#### [Work instructions]
Locate each line with the string "port" in the listing below and copy it.

#### [Exercise input]

>>>>>

-- ==== Sys2Proof/Machine/Atomics.lean ====
section
/-!
DEFINITION. Classes −8 and −9: atomics and reductions (20 R358 to R365), and their application at a line's home.
-/
namespace Sys2Proof.Machine

/-! ### The new value (20 Table 20.2, R364) -/

/-- The new word from the old one and the operands, with the flags the operation raises. -/
def atomNew (o : AtomOp) (t9 sat : Bool) (old : Int) (ys : List Int) : Int × Fx :=
  let y := ys.getD 0 0
  let w : Nat := if t9 then 9 else 27
  match o with
  | .add => packed w sat elemAdd old y
  | .min => packedFx w (fun a b => (elemMin a b, Fx.clear)) old y
  | .max => packedFx w (fun a b => (elemMax a b, Fx.clear)) old y
  | .tmin => (perTrit elemMin old y, Fx.clear)
  | .tmax => (perTrit elemMax old y, Fx.clear)
  | .xchg => (y, Fx.clear)
  | .cas => (if old = y then ys.getD 1 0 else old, Fx.clear)
  | .fadd => let r := flAdd .f27 old y; (r.1, r.2)
  | .x81 => (old, Fx.clear)

/-- The new words of an access: one word, or the three words of an X81 cell. -/
def atomWords (o : AtomOp) (t9 sat : Bool) (old : List Word) (ys : List Word) : List Word × Fx :=
  match o with
  | .x81 =>
    let cell (l : List Word) : Int := (List.range 3).foldl (fun a i => a + wval (l.getD i 0) * 3 ^ (27 * i)) 0
    let n := wrapT 81 (cell old + cell ys)
    ((List.range 3).map (fun j => word (wordOf n j)), Fx.clear)
  | _ =>
    let r := atomNew o t9 sat (wval (old.getD 0 0)) (ys.map wval)
    ([word r.1], r.2)

/-! ### Fields -/

/-- An atomic or reduction as its row of Table 20.2 gives it. -/
structure AtomForm where
  op : AtomOp
  returns : Bool
  acc : Accept
deriving DecidableEq, Repr

/-- Prefixes of Table 20.2: P, ORD and SCOPE always. -/
def atomAcc (returns neg sat : Bool) : Accept :=
  { p := true, scope := true, ord := if returns then [1, -1, 3] else [-1], nb := neg, sat := sat }

/-- Element kinds are an immediate in c (20 Table 20.1). -/
def AtomOp.kinds : AtomOp → Bool
  | .add => true
  | .min => true
  | .max => true
  | _ => false
/-- c names a register. -/
def AtomOp.usesC : AtomOp → Bool
  | .cas => true
  | .x81 => true
  | _ => false

def AtomForm.uses (a : AtomForm) (f : FC) : List Use :=
  (if a.returns then [dst f.dst] else []) ++ [src f.a, src f.b] ++ (if a.op.usesC then [src f.c] else [])
def AtomForm.srcs (a : AtomForm) (f : FC) : List Int := [f.a, f.b] ++ (if a.op.usesC then [f.c] else [])
/-- dst, c and the space trit hold values their use allows. -/
def AtomForm.fields (a : AtomForm) (f : FC) : Bool :=
  (f.ty == 0 || f.ty == 1) && (a.returns || f.dst == 0) &&
    (a.op.usesC || (if a.op.kinds then f.c == 0 || f.c == 1 else f.c == 0))
/-- Per-row (20 R361); never in generation 0. -/
def AtomForm.row (a : AtomForm) (c : Ctx) (f : FC) : Bool :=
  if a.returns then rowSide c f.dst else !c.gen0 && (a.srcs f).all isRowKind

/-- The operand words of a thread, and the flags an X81 conversion raises at issue (20 R362). -/
def AtomForm.operands (a : AtomForm) (c : Ctx) (f : FC) (p : Nat) : List Word × Fx :=
  let b := rd c f.b p
  match a.op with
  | .cas => ([word b, word (rd c f.c p)], Fx.clear)
  | .x81 =>
    let x := toX81 (rd c f.c p) (if c.mod.nb = 1 then negFl .f27 b else b)
    ((List.range 3).map (fun j => word (wordOf x.1 j)), x.2)
  | .fadd => ([word (if c.mod.nb = 1 then negFl .f27 b else b)], Fx.clear)
  | _ => ([word (negIf c.mod.nb b)], Fx.clear)

/-! ### In scratch (20 R358) -/

/-- Apply a thread's operation at the port: the old words, the state, the flags. -/
def scrAtom (s : State) (ref : RowRef) (o : ScrRel) (ln : SyncLane) : List Word × State × Fx :=
  let old := ln.words.map (fun w => (s.scrGet ref ln.blk w).1)
  let new := atomWords o.op o.t9 o.sat old ln.data
  (old, (ln.words.zip new.1).foldl (fun s q => s.scrSet ref ln.blk q.1 (q.2, (s.scrGet ref ln.blk q.1).2)) s, new.2)

/-- Perform a scratch atomic or reduction, its threads in ascending position (R364): the state, and the row with the old
words and their flags. -/
def ScrRel.perform (o : ScrRel) (w : Nat) (s : State) (ref : RowRef) (r : Row) : State × Row :=
  o.lanes.foldl (fun (acc : State × Row) ln =>
    let z := scrAtom acc.1 ref o ln
    let v := wval (z.1.headD 0)
    (z.2.1,
      if !o.returns then acc.2
      else if o.perRow then (wrReg false w acc.2 o.dst 0 v).raiseAll o.group z.2.2
      else (wrReg o.gen0 w acc.2 o.dst ln.thread v).raise ln.thread z.2.2)) (s, r)

/-- The cache actions of an acquire, at the scope of one. -/
def ScrRel.acquired (o : ScrRel) (core : Nat) (s : State) : State :=
  let s := s.flight o.scope
  if o.acq = 0 then s else s.doAcquire core o.acq

/-- The registers an ATOM that waits still owes. -/
def ScrRel.owed (o : ScrRel) : List Int :=
  (if o.returns then [o.dst, fxField] else []) ++ (if 1 ≤ o.acq then [acqField] else [])

/-- The scratch form: performed at the port in ascending position; register-window addresses trap PROT. One that is a
release waits for it while its row goes on (19 R345). -/
def atomScratch (s : State) (c : Ctx) (a : AtomForm) (f : FC) (row : Bool) (ts : List Nat) : Except Trap State := do
  let w : Int := if a.op = .x81 then 2 else 0
  let eas := ts.map (fun t => (t, rd c f.a t))
  match eas.find? (fun q => scrAlign q.2 % widthAlign w != 0) with
  | some q => .error (Trap.align q.2)
  | none => .ok ()
  let blkOf (x : ScrWord) : Option (Nat × Nat) := match x with | .blk k n _ => some (k, n) | .window _ _ => none
  let wordsOf (ea : Int) : Option (List (Nat × Nat)) := (scrWords c w ea).bind (fun l => l.mapM blkOf)
  boundCheck (fun ea => (wordsOf ea).isSome) eas
  let scope := if c.mod.ord = 0 then 0 else c.mod.scope
  let rel := c.mod.ord == -1 || c.mod.ord == 3
  let o : ScrRel :=
    { op := a.op, returns := a.returns, t9 := f.c == 1 && a.op.kinds, sat := c.mod.sat == 1
      lanes := eas.map (fun q =>
        let ws := (wordsOf q.2).getD []
        ⟨q.1, (ws.headD (0, 0)).1, ws.map (·.2), 0, (a.operands c f q.1).1⟩)
      dst := f.dst, flag := c.e.fb, perRow := row, gen0 := c.gen0, group := c.act, scope := if rel then scope else 0
      acq := if c.mod.ord = 1 ∨ c.mod.ord = 3 then scope else 0, stamp := s.steps }
  let r := if a.op = .x81 then
      ts.foldl (fun r p => r.raiseAll (if row then c.act else [p]) (a.operands c f p).2) c.r
    else c.r
  match (if rel then heldBy (c.r.scrOpen (s.steps + 1)) (some 4) else s.scrStoreHold c), s.spoiltLane c w eas with
  | some k, _ => .ok (s.hold c k)
  | none, some ea => .ok (scrDataTrap s c ea)
  | none, none =>
    if rel && !s.releaseMet c.ref scope then
      .ok (s.finish c (({ s.marked c r scope with rels := r.rels ++ [o] }.owe o.owed).flagUp o.flag))
    else
      let y := o.perform c.w s c.ref r
      .ok ((o.acquired c.core y.1).finish c y.2)

/-- The waiting scratch releases of a row are performed in turn, each once its waits are met. -/
def performRels (ref : RowRef) (w core : Nat) : List ScrRel → State → State
  | [], s => s
  | o :: rest, s =>
    match s.row? ref with
    | none => s
    | some r =>
      if !s.releaseMetAt ref o.stamp then s
      else
        let y := o.perform w s ref { r with rels := r.rels.filter (fun p => p.stamp != o.stamp) }
        performRels ref w core rest (o.acquired core (y.1.modRow ref (fun _ => (y.2.paid o.owed).flagDown o.flag)))

/-- WAIT_FULL_RETRY (R209): what the scratch words of a row's blocks hold up goes on: synchronising instructions that are
parked or await their release (11 R209, R210), and atomics that await theirs (R363); so does a TLBI of the row (23 R409). -/
def execWaitFullRetry (r : RowRef) (s : State) : Host.Outcome State Fault Refusal :=
  match s.gang? r.gid, s.block? r, s.row? r with
  | some g, some b, some row =>
    .next (if g.absent then s
      else (performRels r g.lrec.width b.core row.rels (retryParks r g.lrec.width b.core
        (if g.status = .resident then row.parks else row.parks.filter (·.group.isEmpty)) s)).tlbiStep r)
  | _, _, _ => .next s

/-! ### In global memory -/

/-- The global form: it enters the row's FIFO (19 R342); a faulted lane parks it whole (12 R227). -/
def atomGlobal (s : State) (c : Ctx) (a : AtomForm) (f : FC) (row : Bool) (ts : List Nat) : Except Trap State := do
  let w : Int := if a.op = .x81 then 2 else 0
  let eas := ts.map (fun t => (t, rd c f.a t))
  alignCheck (widthAlign w) eas
  let scope := if c.mod.ord = 0 then 0 else c.mod.scope
  let op : MemOp := { bareOp c s.steps with
    kind := if a.returns then .atom a.op else .red a.op, width := w
    lanes := eas.map (fun q => laneBare q.1 q.2 (a.operands c f q.1).1)
    dst := f.dst, flag := c.e.fb, perRow := row
    rel := if c.mod.ord = -1 ∨ c.mod.ord = 3 then scope else 0
    acq := if c.mod.ord = 1 ∨ c.mod.ord = 3 then scope else 0
    sat := c.mod.sat == 1, t9 := f.c == 1 && a.op.kinds }
  match check3 s c Need.both w false eas with
  | .wait ls t => .ok (walkWait t c ls)
  | .trapped t => .ok t
  | .lanes xs t =>
    let r := if a.op = .x81 then
        ts.foldl (fun r p => r.raiseAll (if row then c.act else [p]) (a.operands c f p).2) c.r
      else c.r
    .ok (issueWrite t c r op xs)

/-- ATOM and RED (R360, R361): per-row or per-thread, counted on flag B. -/
def atomic (s : State) (f : FC) (a : AtomForm) : Host.Outcome State Fault Refusal :=
  withRow s (fun c => do
    let row := a.row c f
    gate c false (a.uses f) (a.fields f && (!row || rowSrcs c (a.srcs f)) && ((c.mod.ord != 0) == (c.mod.scope != 0)))
      a.acc
    if usesBusy c (a.uses f) then .ok (s.hold c 11)
    else if flagWait c c.mod.pred c.e.fb then .ok (s.hold c 2 c.e.fb)
    else if f.ty = 0 ∧ fifoWait c c.mod.pred then .ok (s.hold c 4)
    else
      let ts ← accessThreads c row c.mod.pred
      if ts.isEmpty then .ok (s.finish c c.r)
      else if f.ty = 1 then atomScratch s c a f row ts
      else atomGlobal s c a f row ts)

/-- ATOM.ADD (R360). -/
def execAtomAdd (f : FC) (s : State) : Host.Outcome State Fault Refusal := atomic s f ⟨.add, true, atomAcc true true true⟩
/-- ATOM.MIN (R360). -/
def execAtomMin (f : FC) (s : State) : Host.Outcome State Fault Refusal := atomic s f ⟨.min, true, atomAcc true false false⟩
/-- ATOM.MAX (R360). -/
def execAtomMax (f : FC) (s : State) : Host.Outcome State Fault Refusal := atomic s f ⟨.max, true, atomAcc true false false⟩
/-- ATOM.TMIN (R360). -/
def execAtomTmin (f : FC) (s : State) : Host.Outcome State Fault Refusal := atomic s f ⟨.tmin, true, atomAcc true false false⟩
/-- ATOM.TMAX (R360). -/
def execAtomTmax (f : FC) (s : State) : Host.Outcome State Fault Refusal := atomic s f ⟨.tmax, true, atomAcc true false false⟩
/-- ATOM.XCHG (R360). -/
def execAtomXchg (f : FC) (s : State) : Host.Outcome State Fault Refusal := atomic s f ⟨.xchg, true, atomAcc true false false⟩
/-- ATOM.CAS (R360, R364). -/
def execAtomCas (f : FC) (s : State) : Host.Outcome State Fault Refusal := atomic s f ⟨.cas, true, atomAcc true false false⟩
/-- ATOM.FADD (R360). -/
def execAtomFadd (f : FC) (s : State) : Host.Outcome State Fault Refusal := atomic s f ⟨.fadd, true, atomAcc true true false⟩
/-- RED.ADD (R360). -/
def execRedAdd (f : FC) (s : State) : Host.Outcome State Fault Refusal := atomic s f ⟨.add, false, atomAcc false true false⟩
/-- RED.MIN (R360). -/
def execRedMin (f : FC) (s : State) : Host.Outcome State Fault Refusal := atomic s f ⟨.min, false, atomAcc false false false⟩
/-- RED.MAX (R360). -/
def execRedMax (f : FC) (s : State) : Host.Outcome State Fault Refusal := atomic s f ⟨.max, false, atomAcc false false false⟩
/-- RED.TMIN (R360). -/
def execRedTmin (f : FC) (s : State) : Host.Outcome State Fault Refusal := atomic s f ⟨.tmin, false, atomAcc false false false⟩
/-- RED.TMAX (R360). -/
def execRedTmax (f : FC) (s : State) : Host.Outcome State Fault Refusal := atomic s f ⟨.tmax, false, atomAcc false false false⟩
/-- RED.X81 (R360, R364). -/
def execRedX81 (f : FC) (s : State) : Host.Outcome State Fault Refusal := atomic s f ⟨.x81, false, atomAcc false true false⟩
/-- RED.FADD (R360). -/
def execRedFadd (f : FC) (s : State) : Host.Outcome State Fault Refusal := atomic s f ⟨.fadd, false, atomAcc false true false⟩

/-! ### ATOMIC_APPLY -/

/-- One lane at its home, unless its line became failing, or lost its last route, after the issue (log 110), or its channel does
not accept its field's tag any more (24 R420): the new words are written and, for an ATOM, the old word and the flags reach the thread. -/
def State.applyLane (s : State) (o : MemOp) (a : AtomOp) (returns : Bool) (ln : Lane) : State :=
  let line := lineOf (ln.locs.headD Loc.none_)
  if s.foreign (s.fldOf o.who) line then s.logWindow o.who ln.va
  else if s.badLine line || s.cutOff (s.coreOf o.who / 80) line then s.logRow 12 o.who 0 ln.va ((line.a / 27 : Nat) : Int)
  else
  let s := s.flushLine line
  let old := ln.locs.map s.wordAt
  let new := atomWords a o.t9 o.sat old ln.data
  let ws := (ln.locs.zip new.1).flatMap (fun q => wordTrytes (q.1.a - line.a) q.2)
  let s := s.homeWrite line ws (s.laneC (s.fldOf o.who) o line) (some (o.who, o.flag, o.stamp))
  if !returns then s
  else
    let w := s.widthOf o.who
    let v := wval (old.headD 0)
    s.modRow o.who (fun r =>
      if o.perRow then (wrRow o.gen0 w r o.group o.dst v).raiseAll o.group new.2
      else (wrReg o.gen0 w r o.dst ln.thread v).raise ln.thread new.2)

/-- ATOMIC_APPLY (R358, R359, R364): entry k of a core's order is performed at its home, lanes in ascending position;
the issuing core's and die's copies of its lines are dropped. -/
def execAtomicApply (core k : Nat) (s : State) : Host.Outcome State Fault Refusal :=
  match (s.core core).order[k]? with
  | none => .next s
  | some o =>
    let go (a : AtomOp) (returns : Bool) : State :=
      match s.snoopFirst true o.lines with
      | some t => t.await (.event (.atomicApply core k)) o.stamp o.lines
      | none =>
        let t := o.lanes.foldl (fun t ln => t.applyLane o a returns ln) (s.applied core k)
        let t := o.lines.foldl (fun t l => t.l2Request l (core / 4) 0) ((t.dropL1 core o.lines).dropRdc (core / 80) o.lines)
        let t := if returns then t.modRow o.who (fun r =>
            r.paid o.dstFields) else t
        let t := (t.completeWrite o).flight o.rel
        if o.acq = 0 then t else t.doAcquire core o.acq
    if !s.mayApply core k o then .next s
    else
      match o.kind with
      | .atom a => .next (go a true)
      | .red a => .next (go a false)
      | _ => .next s

end Sys2Proof.Machine
end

<<<<<

#### [Response box]
/-- Apply a thread's operation at the port: the old words, the state, the flags. -/
/-- The scratch form: performed at the port in ascending position; register-window addresses trap PROT. One that is a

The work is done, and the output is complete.